-- ==== Sys2Proof/Proofs/Encoding.lean ====
section
/-! PROOFS. The family of 30_encoding.md: what the decoder answers for an opcode byte and its operand bytes, and for too few of
them; and that decoding and encoding undo each other. -/
namespace Sys2Proof.Machine

/-! ## What the decoder answers -/

/-- The instruction of an opcode byte and a list of operand bytes; an operand byte that is not there counts as 0. -/
def decodeOperands (op : Byte) (operands : List Byte) : Instr :=
  decodeOp op (operands.getD 0 0) (operands.getD 1 0)

/-- As many operand bytes as the opcode byte asks for are read, and what follows them is left (30_encoding.md R71, R83). -/
theorem decode_of_operands {op : Byte} {operands : List Byte} (h : operands.length = operandCount op) (rest : List Byte) :
    decode (op :: operands ++ rest) = .instr (decodeOperands op operands) rest := by
  have hle := operandCount_le op
  match operands with
  | [] | [_] | [_, _] => simp [decode, decodeOperands, ← h]
  | _ :: _ :: _ :: _ => simp only [List.length_cons] at h; omega

/-- Fewer operand bytes than the opcode byte asks for are rejected (30_encoding.md R83). -/
theorem decode_of_short {op : Byte} {rest : List Byte} (h : rest.length < operandCount op) :
    decode (op :: rest) = .rejected (.missingOperand op) := by
  have hle := operandCount_le op
  match rest with
  | [] =>
    obtain hc | hc : operandCount op = 1 ∨ operandCount op = 2 := by simp only [List.length_nil] at h; omega
    · simp [decode, hc]
    · simp [decode, hc]
  | [_] =>
    have hc : operandCount op = 2 := by simp only [List.length_cons, List.length_nil] at h; omega
    simp [decode, hc]
  | _ :: _ :: _ => simp only [List.length_cons] at h; omega

/-- The decoder on a list with enough bytes: the operand bytes are the first ones after the opcode byte. -/
theorem decode_of_long {op : Byte} {rest : List Byte} (h : operandCount op ≤ rest.length) :
    decode (op :: rest) = .instr (decodeOperands op (rest.take (operandCount op))) (rest.drop (operandCount op)) := by
  have hread := decode_of_operands (List.length_take_of_le h) (rest.drop (operandCount op))
  rwa [List.cons_append, List.take_append_drop] at hread

/-- Every way to read an instruction: the bytes are the opcode byte, its operand bytes, and what is left. -/
theorem decode_cases {bytes rest : List Byte} {i : Instr} (h : decode bytes = .instr i rest) :
    ∃ op operands, operands.length = operandCount op ∧ bytes = op :: operands ++ rest ∧ i = decodeOperands op operands := by
  match bytes with
  | [] => cases h
  | op :: tail =>
    obtain hshort | hlong := lt_or_ge tail.length (operandCount op)
    · rw [decode_of_short hshort] at h
      cases h
    · rw [decode_of_long hlong] at h
      cases h
      exact ⟨op, tail.take _, List.length_take_of_le hlong, by simp, rfl⟩

/-! ## Decoding and encoding undo each other -/

/-- The encoder writes the opcode byte and the operand bytes an instruction was read from. -/
theorem encode_decodeOperands {op : Byte} {operands : List Byte} (h : operands.length = operandCount op) :
    encode (decodeOperands op operands) = op :: operands := by
  have hle := operandCount_le op
  rw [decodeOperands, (encode_decodeOp op _ _).2, ← h]
  match operands with
  | [] | [_] | [_, _] => rfl
  | _ :: _ :: _ :: _ => simp only [List.length_cons] at h; omega

/-- Row by row of spec/opcode_table.json: the decoder's rows read an instruction back from the opcode byte and the operand bytes
the encoder writes for it. A word operand is put together again from its two bytes (`immWord_wordBytes`). -/
theorem decodeOperands_encode {i : Instr} (h : i.wellFormed = true) :
    ∃ op operands, encode i = op :: operands ∧ operands.length = operandCount op ∧ decodeOperands op operands = i := by
  cases i with
  | prefixCb _ => cases h
  | ldBcNn nn | ldDeNn nn | ldHlNn nn | ldSpNn nn | ldAtNnSp nn | ldAtNnA nn | ldAAtNn nn
  | jpNn nn | jpNzNn nn | jpZNn nn | jpNcNn nn | jpCNn nn | callNn nn | callNzNn nn | callZNn nn | callNcNn nn | callCNn nn =>
    exact ⟨_, wordBytes nn, rfl, rfl, congrArg _ (immWord_wordBytes nn)⟩
  | _ => exact ⟨_, _, rfl, rfl, rfl⟩

/-- Settles O2: the encoder writes an opcode byte and the operand bytes it asks for, from which the decoder reads the
instruction back. -/
theorem decodeOfEncode : Obligations.DecodeOfEncode := by
  intro i h rest
  obtain ⟨op, operands, hencode, hlength, hdecode⟩ := decodeOperands_encode h
  rw [hencode, decode_of_operands hlength rest, hdecode]

/-- Settles O3: what was read is an opcode byte with its operand bytes, and these are what the encoder writes. -/
theorem encodeOfDecode : Obligations.EncodeOfDecode := by
  intro bytes i rest h
  obtain ⟨op, operands, hlength, rfl, rfl⟩ := decode_cases h
  exact ⟨(encode_decodeOp op _ _).1, by rw [encode_decodeOperands hlength]⟩

/-- Settles O4: the number of bytes after the first one decides. -/
theorem decodeRejectsOnlyShort : Obligations.DecodeRejectsOnlyShort :=
  ⟨⟨_, rfl⟩, fun op _ => ⟨operandCount_le op, fun hlong => ⟨_, decode_of_long hlong⟩, decode_of_short⟩⟩

/-- Settles O1, by running the decoder on each of the words. -/
theorem decodeWrittenWords : Obligations.DecodeWrittenWords := by
  unfold Obligations.DecodeWrittenWords
  decide

end Sys2Proof.Machine
end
--------------------------------
- What is expected
When you reach the line that holds "obtain ⟨op, operands, hlength, rfl, rfl⟩", please copy it and every line after it through the end of the listing, exactly and with no other lines.

- Answer space
  obtain ⟨op, operands, hlength, rfl, rfl⟩ := decode_cases h
  exact ⟨(encode_decodeOp op _ _).1, by rw [encode_decodeOperands hlength]⟩

/-- Settles O4: the number of bytes after the first one decides. -/
theorem decodeRejectsOnlyShort : Obligations.DecodeRejectsOnlyShort :=
  ⟨⟨_, rfl⟩, fun op _ => ⟨operandCount_le op, fun hlong => ⟨_, decode_of_long hlong⟩, decode_of_short⟩⟩

/-- Settles O1, by running the decoder on each of the words. -/
theorem decodeWrittenWords : Obligations.DecodeWrittenWords := by
  unfold Obligations.DecodeWrittenWords
  decide

end Sys2Proof.Machine
end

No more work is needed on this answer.